/-! ### Every row of the table -/

/-- Every row of the table of operations and events keeps memory canonical: an arm is a call of its own meaning or of the issue that
its family of instructions shares. -/
theorem exec_ok (i : Instr) (h : s.MemOk) : OutOk (exec i s) := by
  cases i <;> dsimp only [exec]
  case dispatch => exact execDispatch_ok _ _ h
  case threadReady => exact execThreadReady_ok _ h
  case bankRetention => exact execBankRetention_ok _ h
  case issueRotation => exact execIssueRotation_ok _ h
  case bankRequestArrival => exact execBankRequestArrival_ok _ h
  case holdWriteBack => exact execHoldWriteBack_ok _ h
  case refusedRequestResend => exact execRefusedRequestResend_ok _ h
  case memReply => exact execMemReply_ok _ h
  case channelAdmission => exact execChannelAdmission_ok _ h
  case sleepExpiry => exact execSleepExpiry_ok _ h
  case mwaitTimeout => exact execMwaitTimeout_ok _ h
  case waitpTimeReached => exact execWaitpTimeReached_ok _ h
  case yieldExpiry => exact execYieldExpiry_ok _ h
  case iflushExpiry => exact execIflushExpiry_ok _ h
  case teamBarrierCompletion => exact execTeamBarrierCompletion_ok _ _ h
  case barWaitReturn => exact execBarWaitReturn_ok _ _ h
  case registerWriteArrival => exact execRegisterWriteArrival_ok _ h
  case nputLinkArrival => exact execNputLinkArrival_ok _ h
  case amsgArrival => exact execAmsgArrival_ok _ h
  case wakeArrival => exact execWakeArrival_ok _ h
  case migrationArrival => exact execMigrationArrival_ok _ h
  case ibufLineFill => exact execIbufLineFill_ok _ _ h
  case copyCommandStart => exact execCopyCommandStart_ok _ h
  case engineWriteAck => exact execEngineWriteAck_ok _ _ _ h
  case engineCommandComplete => exact execEngineCommandComplete_ok _ _ h
  case engineFaultInFlight => exact execEngineFaultInFlight_ok _ _ _ _ h
  case gatherRequestAccept => exact execGatherRequestAccept_ok _ h
  case vectorCommandStart => exact execVectorCommandStart_ok _ h
  case vectorResultWrite => exact execVectorResultWrite_ok _ _ h
  case matrixArithmeticStart => exact execMatrixArithmeticStart_ok _ h
  case matrixCommandComplete => exact execMatrixCommandComplete_ok _ _ h
  case ringForward => exact execRingForward_ok _ _ h
  case faultEventArrival => exact execFaultEventArrival_ok _ h
  case faultRecordWrite => exact execFaultRecordWrite_ok _ h
  case monitorFire => exact execMonitorFire_ok _ _ h
  case stealProbe => exact execStealProbe_ok _ h
  case cancelNotice => exact execCancelNotice_ok _ _ h
  case launchTableEvaluation => exact execLaunchTableEvaluation_ok _ h
  case launchTableStore => exact execLaunchTableStore_ok _ h
  case controlCounterStore => exact execControlCounterStore_ok _ h
  case asidDescriptorStore => exact execAsidDescriptorStore_ok _ h
  case controlWindowWrite => exact execControlWindowWrite_ok _ h
  case translationFill => exact execTranslationFill_ok _ h
  case keyFill => exact execKeyFill_ok _ h
  case shootDownArrival => exact execShootDownArrival_ok _ h
  case shootDownComplete => exact execShootDownComplete_ok _ h
  case fotPerform => exact execFotPerform_ok _ h
  case revocation => exact execRevocation_ok _ h
  case noticeWrite => exact execNoticeWrite_ok _ h
  case pcieInboundWrite => exact execPcieInboundWrite_ok _ _ _ h
  case pcieInboundRead => exact execPcieInboundRead_ok _ _ h
  case orderingPointSend => exact execOrderingPointSend_ok h
  case pcieInboundAtomicop => exact execPcieInboundAtomicop_ok _ h
  case hotReset => exact execHotReset_ok h
  case ringControlStore => exact execRingControlStore_ok _ h
  case ringEntryLaunch => exact execRingEntryLaunch_ok _ h
  case ringEntryFill => exact execRingEntryFill_ok _ h
  case ringEntryUnknownKind => exact execRingEntryUnknownKind_ok _ h
  case apertureStore => exact execApertureStore_ok _ h
  case exrinFlitReceive => exact execExrinFlitReceive_ok _ _ h
  case exrinInboundRequest => exact execExrinInboundRequest_ok _ _ _ _ _ h
  case collectiveContribution => exact execCollectiveContribution_ok _ _ _ h
  case collectiveTimeout => exact execCollectiveTimeout_ok _ h
  case membershipViewChange => exact execMembershipViewChange_ok _ h
  case getVersion => exact execGetVersion_ok _ h
  case getCapabilities => exact execGetCapabilities_ok _ h
  case negotiateAlgorithms => exact execNegotiateAlgorithms_ok _ h
  case getDigests => exact execGetDigests_ok _ h
  case getCertificate => exact execGetCertificate_ok _ h
  case challenge => exact execChallenge_ok _ h
  case getMeasurements => exact execGetMeasurements_ok _ h
  case keyExchange => exact execKeyExchange_ok _ h
  case finish => exact execFinish_ok _ h
  case endSession => exact execEndSession_ok _ h
  case bind => exact execBind_ok _ _ h
  case ringkey => exact execRingkey_ok _ _ h
  case vendorUnknownOpcode => exact execVendorUnknownOpcode_ok _ _ h
  case rngHealthFailure => exact execRngHealthFailure_ok h
  case cxlDeviceLost => exact execCxlDeviceLost_ok _ h
  case kernelTermination => exact execKernelTermination_ok _ h
  case kernelRestart => exact execKernelRestart_ok _ h
  case drainLimitExpiry => exact execDrainLimitExpiry_ok _ h
  case powerUp => exact execPowerUp_ok h
  case thermalThrottle => exact execThermalThrottle_ok h
  case thermalShutdown => exact execThermalShutdown_ok
  case unassignedEncoding => exact execUnassignedEncoding_ok _ _ h
  case farEndCompletion => exact execFarEndCompletion_ok _ h
  case startUpTestsPassed => exact execStartUpTestsPassed_ok h
  case powerRemoved => exact execPowerRemoved_ok
  case pcieConfigurationRequest => exact execPcieConfigurationRequest_ok h
  case uncorrectableCoreStateError => exact execUncorrectableCoreStateError_ok _ h
  case ieee1588TimingMessage => exact execIeee1588TimingMessage_ok _ h
  case heldCoreRelease => exact execHeldCoreRelease_ok _ h
  case add | sub | and | or | xor | shl | slt | shr | mul | sra | rot | andn | mulh | mulhZ | sltZ | seq | min | max | minZ
      | maxZ => exact issueAlu_ok _ _ _ _ h
  case addi | clz | ctz | popc | bswap | extr | extrZ | ldh | psp => exact issueUnary_ok _ _ _ h
  case ldi => exact execLdi_ok _ _ h
  case ld | ld8 | ld8Z | ld16 | ld16Z | ld32 | ld32Z => exact issueLoad_ok _ _ _ _ _ _ h
  case st | st8 | st16 | st32 => exact issueStore_ok _ _ _ _ _ h
  case brCc => exact execBrCc_ok _ _ _ h
  case jal => exact execJal_ok _ _ h
  case div | divZ | rem | remZ => exact issueDiv_ok _ _ _ _ _ h
  case sel => exact execSel_ok _ _ _ h
  case ins => exact execIns_ok _ _ _ _ h
  case padd => exact execPadd_ok _ _ _ h
  case jr => exact execJr_ok _ h
  case jalr => exact execJalr_ok _ _ h
  case ldf | lde | stf | sts | sete | feq => exact issueSync_ok _ _ _ _ _ _ h
  case tnew => exact execTnew_ok _ _ _ h
  case tend => exact execTend_ok h
  case sleep => exact execSleep_ok _ _ h
  case yield => exact execYield_ok h
  case migrate => exact execMigrate_ok _ _ h
  case roam => exact execRoam_ok _ _ h
  case fmtset => exact execFmtset_ok _ _ h
  case barCfg => exact execBarCfg_ok _ _ _ h
  case barArr => exact execBarArr_ok _ _ h
  case barWait => exact execBarWait_ok _ _ h
  case launch => exact execLaunch_ok _ _ h
  case cancel => exact execCancel_ok _ _ h
  case send => exact execSend_ok _ _ _ _ h
  case nput => exact execNput_ok _ _ _ h
  case amsg => exact execAmsg_ok _ _ h
  case cont => exact execCont_ok _ _ h
  case contid => exact execContid_ok _ _ h
  case movT => exact execMovT_ok _ _ h
  case spawn => exact execSpawn_ok _ _ h
  case blend => exact execBlend_ok h
  case join => exact execJoin_ok h
  case vdecl => exact execVdecl_ok _ _ _ h
  case vdrop => exact execVdrop_ok _ h
  case rsv | rsvx => exact issueRsv_ok _ _ _ _ h
  case rel => exact execRel_ok _ _ h
  case aadd | aand | aor | axor | amin | amax | aminZ | amaxZ | axchg | cas => exact issueAtomic_ok _ _ _ _ _ h
  case cas2 => exact execCas2_ok _ _ _ _ h
  case fence => exact execFence_ok _ h
  case monArm => exact execMonArm_ok _ _ _ h
  case monClr => exact execMonClr_ok _ h
  case mwait => exact execMwait_ok _ _ _ h
  case cpy => exact execCpy_ok _ _ _ _ h
  case tcpy => exact execTcpy_ok _ _ _ _ h
  case waitp => exact execWaitp_ok _ _ _ h
  case lcwC => exact execLcwC_ok _ _ h
  case lcwV => exact execLcwV_ok _ _ h
  case lcwM => exact execLcwM_ok _ _ h
  case lcwCfg => exact execLcwCfg_ok _ _ h
  case lcrC | lcrV | lcrM | eqry | mqry | rds => exact issueRet_ok _ _ _ h
  case efence => exact execEfence_ok h
  case emsgGatherQuery | emsgCollectiveQuery | emsgAbort => exact issueEmsg_ok _ _ _ _ h
  case gath => exact execGath_ok _ _ _ _ h
  case collAllreduce | collBroadcast | collAllgather => exact issueColl_ok _ _ _ _ h
  case tbInit => exact execTbInit_ok _ h
  case tbExp => exact execTbExp_ok _ _ h
  case tbArr => exact execTbArr_ok _ _ _ h
  case tbWait => exact execTbWait_ok _ _ _ h
  case tbPhase => exact execTbPhase_ok _ _ h
  case vadd | vsub | vmul | vfma | vmin | vmax | vabs | vneg | vcmpEq | vcmpLt | vcmpLe | vredSum | vredMax | vredMin
      | vaddBf16 | vsubBf16 | vmulBf16 | vfmaBf16 | vminBf16 | vmaxBf16 | vabsBf16 | vnegBf16 | vcmpEqBf16 | vcmpLtBf16
      | vcmpLeBf16 | vredSumBf16 | vredMaxBf16 | vredMinBf16 | viadd | visub | vimul | vshl | vshr | vand | vor | vxor | vsel
      | vcvt | vexp2 | vrcp | vrsq | vshuf | vbcast | vmovx | vmovv | vaddM | vsubM | vmulM | vfmaM | vminM | vmaxM | vabsM
      | vnegM | vcmpEqM | vcmpLtM | vcmpLeM | vredSumM | vredMaxM | vredMinM | vaddBf16M | vsubBf16M | vmulBf16M | vfmaBf16M
      | vminBf16M | vmaxBf16M | vabsBf16M | vnegBf16M | vcmpEqBf16M | vcmpLtBf16M | vcmpLeBf16M | vredSumBf16M | vredMaxBf16M
      | vredMinBf16M | viaddM | visubM | vimulM | vshlM | vshrM | vandM | vorM | vxorM | vcvtM | vexp2M | vrcpM | vrsqM
      | vmovvM => exact issueVec_ok _ _ _ _ _ _ h
  case vmaddm | vmsubm | vmmulm | vtwid | vmaddmM | vmsubmM | vmmulmM | vtwidM => exact issueMod_ok _ _ _ _ _ _ h
  case vbflyCt | vbflyGs | vbflyCtM | vbflyGsM => exact issueBfly_ok _ _ _ _ _ h
  case vld | vst | vldM | vstM => exact issueLine_ok _ _ _ _ _ _ h
  case vgth | vsct | vgthM | vsctM => exact issueEach_ok _ _ _ _ _ _ h
  case mcfg => exact execMcfg_ok _ _ h
  case mzero => exact execMzero_ok _ h
  case mma | mmr | mring | mmod => exact issueMat_ok _ _ _ _ _ h
  case mst => exact execMst_ok _ _ _ h
  case mlda => exact execMlda_ok _ _ _ h
  case trap => exact execTrap_ok _ _ h
  case eret => exact execEret_ok h
  case wrs => exact execWrs_ok _ _ h
  case xinvPage | xinvAsid | xinvRlb | xinvFrame => exact issueXinv_ok _ _ _ h
  case iflush => exact execIflush_ok h
  case brk => exact execBrk_ok _ h
  case seqnew | seqmap | sequnmap | seqend | seqq => exact issueSeq_ok _ _ _ _ _ h
  case fofferOffer | fofferRelease | fofferWithdraw | faccept | flend | frecall | freturn | fquery | fstrikeClear
      | fstrikeSetLimit => exact issueFrame_ok _ _ _ _ _ h
  case wakeResume | wakeTrap => exact issueWake_ok _ _ h
  case evict | restore => exact issueBlock_ok _ _ _ _ h
  case drain | drainResume => exact issueDrain_ok _ _ _ h
  case partset => exact execPartset_ok _ _ _ h
  case ownsetCreate | ownsetDestroy | ownsetAssign | ownsetBindkey | ownsetUnbindkey | ownsetBindasid | ownsetUnbindasid
      | ownsetSetring | ownsetSetinbox => exact issueOwnset_ok _ _ _ h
▬▬▬
Retype only the lines above between the line with "case matrixCommandComplete =>" and the line with "case stealProbe =>", counting those two lines as well, and keep every character as it is.

• Final answer:
  case matrixCommandComplete => exact execMatrixCommandComplete_ok _ _ h
  case ringForward => exact execRingForward_ok _ _ h
  case faultEventArrival => exact execFaultEventArrival_ok _ h
  case faultRecordWrite => exact execFaultRecordWrite_ok _ h
  case monitorFire => exact execMonitorFire_ok _ _ h
  case stealProbe => exact execStealProbe_ok _ h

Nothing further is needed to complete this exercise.